▸ Task instructions
Filter the data below, keeping only lines that contain "TallyKind".

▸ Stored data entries

---

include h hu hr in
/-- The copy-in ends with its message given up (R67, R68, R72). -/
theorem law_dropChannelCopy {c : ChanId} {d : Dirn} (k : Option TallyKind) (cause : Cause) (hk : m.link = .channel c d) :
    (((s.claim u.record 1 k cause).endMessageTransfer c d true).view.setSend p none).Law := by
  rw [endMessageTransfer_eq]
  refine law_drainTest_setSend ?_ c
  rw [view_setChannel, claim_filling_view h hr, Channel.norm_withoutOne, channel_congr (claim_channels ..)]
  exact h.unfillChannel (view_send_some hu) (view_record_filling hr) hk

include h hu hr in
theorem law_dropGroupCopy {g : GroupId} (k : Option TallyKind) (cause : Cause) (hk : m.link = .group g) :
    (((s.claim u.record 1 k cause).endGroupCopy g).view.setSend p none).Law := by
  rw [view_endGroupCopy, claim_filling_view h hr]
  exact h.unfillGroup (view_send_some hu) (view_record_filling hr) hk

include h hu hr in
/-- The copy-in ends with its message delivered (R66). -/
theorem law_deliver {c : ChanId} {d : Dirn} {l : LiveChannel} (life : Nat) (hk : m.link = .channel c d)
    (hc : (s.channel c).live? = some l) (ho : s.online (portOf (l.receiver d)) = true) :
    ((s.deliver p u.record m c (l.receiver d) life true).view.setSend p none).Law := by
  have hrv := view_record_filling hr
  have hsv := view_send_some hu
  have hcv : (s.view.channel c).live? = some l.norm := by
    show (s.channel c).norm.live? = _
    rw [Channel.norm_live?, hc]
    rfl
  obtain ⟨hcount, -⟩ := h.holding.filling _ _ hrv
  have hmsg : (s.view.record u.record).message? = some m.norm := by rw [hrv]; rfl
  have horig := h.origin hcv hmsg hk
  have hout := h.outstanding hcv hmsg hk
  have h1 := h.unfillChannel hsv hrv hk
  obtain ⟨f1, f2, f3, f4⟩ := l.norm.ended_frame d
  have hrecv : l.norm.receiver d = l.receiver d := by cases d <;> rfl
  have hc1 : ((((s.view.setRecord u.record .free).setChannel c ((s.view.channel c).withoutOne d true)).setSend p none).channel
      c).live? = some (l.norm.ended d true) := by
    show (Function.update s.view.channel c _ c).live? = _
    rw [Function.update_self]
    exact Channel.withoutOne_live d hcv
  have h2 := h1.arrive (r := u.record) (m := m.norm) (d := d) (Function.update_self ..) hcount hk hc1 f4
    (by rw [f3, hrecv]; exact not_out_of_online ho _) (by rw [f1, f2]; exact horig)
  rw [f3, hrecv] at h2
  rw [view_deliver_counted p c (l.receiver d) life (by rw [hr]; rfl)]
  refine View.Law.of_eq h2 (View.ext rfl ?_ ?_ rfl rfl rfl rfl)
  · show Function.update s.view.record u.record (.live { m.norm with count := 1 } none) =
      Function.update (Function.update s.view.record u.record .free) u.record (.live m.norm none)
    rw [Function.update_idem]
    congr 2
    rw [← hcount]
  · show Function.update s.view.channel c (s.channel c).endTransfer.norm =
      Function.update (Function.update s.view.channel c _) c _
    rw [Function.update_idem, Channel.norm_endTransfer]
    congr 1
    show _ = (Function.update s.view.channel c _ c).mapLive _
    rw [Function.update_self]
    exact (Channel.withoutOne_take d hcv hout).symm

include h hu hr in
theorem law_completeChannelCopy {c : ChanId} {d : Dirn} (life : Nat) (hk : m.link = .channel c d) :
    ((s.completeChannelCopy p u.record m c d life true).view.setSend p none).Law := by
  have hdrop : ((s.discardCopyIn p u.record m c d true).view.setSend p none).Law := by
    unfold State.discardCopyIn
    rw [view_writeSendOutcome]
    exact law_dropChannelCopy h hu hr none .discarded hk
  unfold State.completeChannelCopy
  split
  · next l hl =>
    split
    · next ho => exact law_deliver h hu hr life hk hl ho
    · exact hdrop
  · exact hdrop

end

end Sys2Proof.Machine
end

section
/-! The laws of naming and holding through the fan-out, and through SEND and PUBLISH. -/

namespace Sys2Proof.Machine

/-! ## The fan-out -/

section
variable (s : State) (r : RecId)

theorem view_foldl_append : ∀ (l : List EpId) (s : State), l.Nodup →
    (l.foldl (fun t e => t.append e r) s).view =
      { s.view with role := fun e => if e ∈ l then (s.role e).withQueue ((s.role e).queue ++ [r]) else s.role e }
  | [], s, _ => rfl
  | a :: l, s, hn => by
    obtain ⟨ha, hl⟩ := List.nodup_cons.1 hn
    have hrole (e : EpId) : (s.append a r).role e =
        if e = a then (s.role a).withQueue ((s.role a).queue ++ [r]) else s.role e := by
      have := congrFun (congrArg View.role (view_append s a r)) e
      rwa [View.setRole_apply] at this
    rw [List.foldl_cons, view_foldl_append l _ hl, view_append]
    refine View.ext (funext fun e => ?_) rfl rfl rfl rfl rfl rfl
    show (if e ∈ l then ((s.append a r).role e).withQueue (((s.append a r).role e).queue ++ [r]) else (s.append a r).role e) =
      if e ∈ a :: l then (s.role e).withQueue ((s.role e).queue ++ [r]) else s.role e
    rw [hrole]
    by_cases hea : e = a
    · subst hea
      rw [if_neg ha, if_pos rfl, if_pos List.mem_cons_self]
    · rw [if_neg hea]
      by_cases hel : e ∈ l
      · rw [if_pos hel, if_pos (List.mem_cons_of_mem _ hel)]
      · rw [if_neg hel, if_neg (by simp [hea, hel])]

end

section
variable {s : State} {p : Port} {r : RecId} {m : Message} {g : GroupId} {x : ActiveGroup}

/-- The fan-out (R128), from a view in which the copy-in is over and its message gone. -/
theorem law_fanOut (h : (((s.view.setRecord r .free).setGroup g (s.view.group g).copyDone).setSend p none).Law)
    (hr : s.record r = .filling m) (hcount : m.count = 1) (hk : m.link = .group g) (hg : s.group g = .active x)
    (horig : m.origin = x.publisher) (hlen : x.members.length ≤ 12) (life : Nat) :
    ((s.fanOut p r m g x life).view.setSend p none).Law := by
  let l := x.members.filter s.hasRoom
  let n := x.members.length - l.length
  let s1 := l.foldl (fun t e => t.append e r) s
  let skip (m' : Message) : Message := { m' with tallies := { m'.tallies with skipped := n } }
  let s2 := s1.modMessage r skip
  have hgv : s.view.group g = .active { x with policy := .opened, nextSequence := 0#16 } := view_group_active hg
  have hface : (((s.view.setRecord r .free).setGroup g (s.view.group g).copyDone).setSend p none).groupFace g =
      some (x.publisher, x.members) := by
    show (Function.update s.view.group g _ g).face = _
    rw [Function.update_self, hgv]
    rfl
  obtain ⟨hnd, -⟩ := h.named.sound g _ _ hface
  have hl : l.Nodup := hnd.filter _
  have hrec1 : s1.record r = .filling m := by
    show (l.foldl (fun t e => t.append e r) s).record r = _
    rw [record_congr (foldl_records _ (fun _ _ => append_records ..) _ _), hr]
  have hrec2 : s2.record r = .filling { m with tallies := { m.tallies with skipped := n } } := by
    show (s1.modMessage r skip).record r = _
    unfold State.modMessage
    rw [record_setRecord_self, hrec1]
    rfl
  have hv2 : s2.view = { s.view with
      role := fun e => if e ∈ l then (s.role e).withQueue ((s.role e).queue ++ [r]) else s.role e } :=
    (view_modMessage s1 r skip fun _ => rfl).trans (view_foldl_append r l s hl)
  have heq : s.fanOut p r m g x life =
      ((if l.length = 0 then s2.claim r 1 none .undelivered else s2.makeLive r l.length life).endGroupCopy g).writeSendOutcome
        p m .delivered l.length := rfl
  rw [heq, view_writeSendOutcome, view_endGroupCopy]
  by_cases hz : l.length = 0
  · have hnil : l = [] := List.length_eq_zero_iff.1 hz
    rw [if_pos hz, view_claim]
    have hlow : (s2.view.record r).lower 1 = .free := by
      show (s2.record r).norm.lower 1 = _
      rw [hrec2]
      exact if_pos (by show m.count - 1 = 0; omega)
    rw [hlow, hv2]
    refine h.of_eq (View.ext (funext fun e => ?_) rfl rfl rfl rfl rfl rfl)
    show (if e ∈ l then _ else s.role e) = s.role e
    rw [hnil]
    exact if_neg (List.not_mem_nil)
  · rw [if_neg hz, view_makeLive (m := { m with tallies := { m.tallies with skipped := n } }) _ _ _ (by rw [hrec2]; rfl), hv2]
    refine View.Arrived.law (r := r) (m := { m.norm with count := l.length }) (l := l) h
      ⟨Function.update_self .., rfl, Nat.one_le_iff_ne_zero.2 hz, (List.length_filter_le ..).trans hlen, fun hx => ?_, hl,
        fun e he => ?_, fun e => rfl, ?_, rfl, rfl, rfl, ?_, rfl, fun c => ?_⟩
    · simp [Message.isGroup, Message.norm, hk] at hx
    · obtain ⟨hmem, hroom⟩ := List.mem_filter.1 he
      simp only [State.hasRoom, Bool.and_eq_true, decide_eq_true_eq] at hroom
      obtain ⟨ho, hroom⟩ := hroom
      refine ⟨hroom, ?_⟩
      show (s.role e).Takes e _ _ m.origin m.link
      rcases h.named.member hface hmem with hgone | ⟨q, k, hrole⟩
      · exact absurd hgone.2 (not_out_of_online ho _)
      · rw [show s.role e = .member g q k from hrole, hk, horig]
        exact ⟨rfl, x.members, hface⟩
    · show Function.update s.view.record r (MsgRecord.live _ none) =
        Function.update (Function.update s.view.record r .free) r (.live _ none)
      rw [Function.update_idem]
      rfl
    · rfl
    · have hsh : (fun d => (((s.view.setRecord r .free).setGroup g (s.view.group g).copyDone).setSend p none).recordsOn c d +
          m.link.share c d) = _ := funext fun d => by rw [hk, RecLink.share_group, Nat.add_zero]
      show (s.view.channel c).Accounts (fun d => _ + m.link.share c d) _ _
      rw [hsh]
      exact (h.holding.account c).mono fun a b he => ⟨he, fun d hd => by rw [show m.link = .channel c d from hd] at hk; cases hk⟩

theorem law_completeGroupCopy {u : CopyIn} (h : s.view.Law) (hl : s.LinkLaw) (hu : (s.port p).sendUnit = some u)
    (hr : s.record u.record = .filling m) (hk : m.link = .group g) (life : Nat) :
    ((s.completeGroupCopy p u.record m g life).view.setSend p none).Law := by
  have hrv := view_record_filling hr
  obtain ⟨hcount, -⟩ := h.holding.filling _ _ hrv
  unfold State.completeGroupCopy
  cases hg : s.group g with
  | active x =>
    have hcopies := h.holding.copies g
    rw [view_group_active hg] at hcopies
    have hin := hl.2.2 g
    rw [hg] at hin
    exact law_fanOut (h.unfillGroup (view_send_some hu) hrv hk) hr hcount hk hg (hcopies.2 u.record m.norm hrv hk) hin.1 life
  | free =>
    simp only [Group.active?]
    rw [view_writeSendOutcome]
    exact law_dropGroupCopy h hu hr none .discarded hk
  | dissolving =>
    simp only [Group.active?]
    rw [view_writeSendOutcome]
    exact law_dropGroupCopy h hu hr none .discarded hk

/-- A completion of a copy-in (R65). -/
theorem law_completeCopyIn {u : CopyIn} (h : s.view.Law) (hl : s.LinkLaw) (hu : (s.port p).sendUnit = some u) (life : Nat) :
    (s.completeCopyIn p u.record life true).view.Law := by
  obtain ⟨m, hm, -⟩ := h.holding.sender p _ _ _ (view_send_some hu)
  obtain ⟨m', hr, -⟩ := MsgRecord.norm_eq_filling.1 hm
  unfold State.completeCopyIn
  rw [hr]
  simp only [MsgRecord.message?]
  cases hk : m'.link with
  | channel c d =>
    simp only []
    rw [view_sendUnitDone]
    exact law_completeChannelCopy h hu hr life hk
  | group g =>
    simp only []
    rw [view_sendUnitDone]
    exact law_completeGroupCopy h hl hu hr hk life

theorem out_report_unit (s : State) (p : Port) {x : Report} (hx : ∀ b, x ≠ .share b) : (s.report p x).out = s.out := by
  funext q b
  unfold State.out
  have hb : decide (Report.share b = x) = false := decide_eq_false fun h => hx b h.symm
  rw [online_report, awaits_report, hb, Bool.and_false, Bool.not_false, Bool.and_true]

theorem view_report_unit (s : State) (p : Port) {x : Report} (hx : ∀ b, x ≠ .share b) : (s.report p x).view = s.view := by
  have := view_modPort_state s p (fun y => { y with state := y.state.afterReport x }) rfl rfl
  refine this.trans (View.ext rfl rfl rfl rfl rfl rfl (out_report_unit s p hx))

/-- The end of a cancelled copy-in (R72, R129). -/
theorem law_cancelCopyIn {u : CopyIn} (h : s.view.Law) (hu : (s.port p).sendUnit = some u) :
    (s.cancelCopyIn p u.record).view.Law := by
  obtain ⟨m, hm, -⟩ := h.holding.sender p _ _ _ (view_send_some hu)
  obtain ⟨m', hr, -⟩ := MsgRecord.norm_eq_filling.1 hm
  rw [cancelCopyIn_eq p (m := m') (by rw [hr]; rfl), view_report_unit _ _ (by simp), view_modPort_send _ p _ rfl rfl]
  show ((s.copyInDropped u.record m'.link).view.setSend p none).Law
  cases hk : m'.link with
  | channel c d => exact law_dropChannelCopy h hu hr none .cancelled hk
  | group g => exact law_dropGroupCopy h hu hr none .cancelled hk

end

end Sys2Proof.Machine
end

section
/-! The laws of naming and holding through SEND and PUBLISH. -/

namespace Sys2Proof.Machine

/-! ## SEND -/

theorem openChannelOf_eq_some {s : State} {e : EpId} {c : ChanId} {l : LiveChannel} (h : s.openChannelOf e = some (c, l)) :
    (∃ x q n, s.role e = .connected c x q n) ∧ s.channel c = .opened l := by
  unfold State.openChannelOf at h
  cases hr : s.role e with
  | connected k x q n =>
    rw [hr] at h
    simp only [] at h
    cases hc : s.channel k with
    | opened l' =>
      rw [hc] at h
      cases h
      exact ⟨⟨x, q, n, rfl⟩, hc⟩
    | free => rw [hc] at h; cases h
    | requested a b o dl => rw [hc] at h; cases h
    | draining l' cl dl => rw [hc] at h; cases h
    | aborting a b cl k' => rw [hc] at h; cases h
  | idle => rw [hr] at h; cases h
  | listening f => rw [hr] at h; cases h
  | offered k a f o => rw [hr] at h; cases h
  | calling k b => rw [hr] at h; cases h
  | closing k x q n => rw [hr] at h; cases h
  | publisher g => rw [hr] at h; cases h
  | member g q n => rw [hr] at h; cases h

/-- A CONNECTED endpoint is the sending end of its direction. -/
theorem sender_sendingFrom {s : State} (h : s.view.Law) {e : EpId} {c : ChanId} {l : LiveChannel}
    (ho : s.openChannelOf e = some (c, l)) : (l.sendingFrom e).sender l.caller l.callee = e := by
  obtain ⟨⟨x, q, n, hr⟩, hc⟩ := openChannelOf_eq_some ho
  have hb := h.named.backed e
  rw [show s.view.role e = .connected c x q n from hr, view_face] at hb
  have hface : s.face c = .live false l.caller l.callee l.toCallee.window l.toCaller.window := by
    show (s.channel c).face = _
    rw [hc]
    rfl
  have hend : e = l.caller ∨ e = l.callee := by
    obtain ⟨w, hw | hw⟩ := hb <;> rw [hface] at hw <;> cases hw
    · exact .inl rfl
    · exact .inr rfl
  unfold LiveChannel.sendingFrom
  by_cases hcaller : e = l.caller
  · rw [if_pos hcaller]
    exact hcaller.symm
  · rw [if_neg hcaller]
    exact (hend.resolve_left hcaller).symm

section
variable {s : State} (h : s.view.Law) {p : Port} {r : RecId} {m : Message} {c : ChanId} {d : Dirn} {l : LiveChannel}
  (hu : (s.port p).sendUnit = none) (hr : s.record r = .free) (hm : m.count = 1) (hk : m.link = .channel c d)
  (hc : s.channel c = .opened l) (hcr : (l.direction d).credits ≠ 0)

---

▸ Response area
theorem law_dropChannelCopy {c : ChanId} {d : Dirn} (k : Option TallyKind) (cause : Cause) (hk : m.link = .channel c d) :
theorem law_dropGroupCopy {g : GroupId} (k : Option TallyKind) (cause : Cause) (hk : m.link = .group g) :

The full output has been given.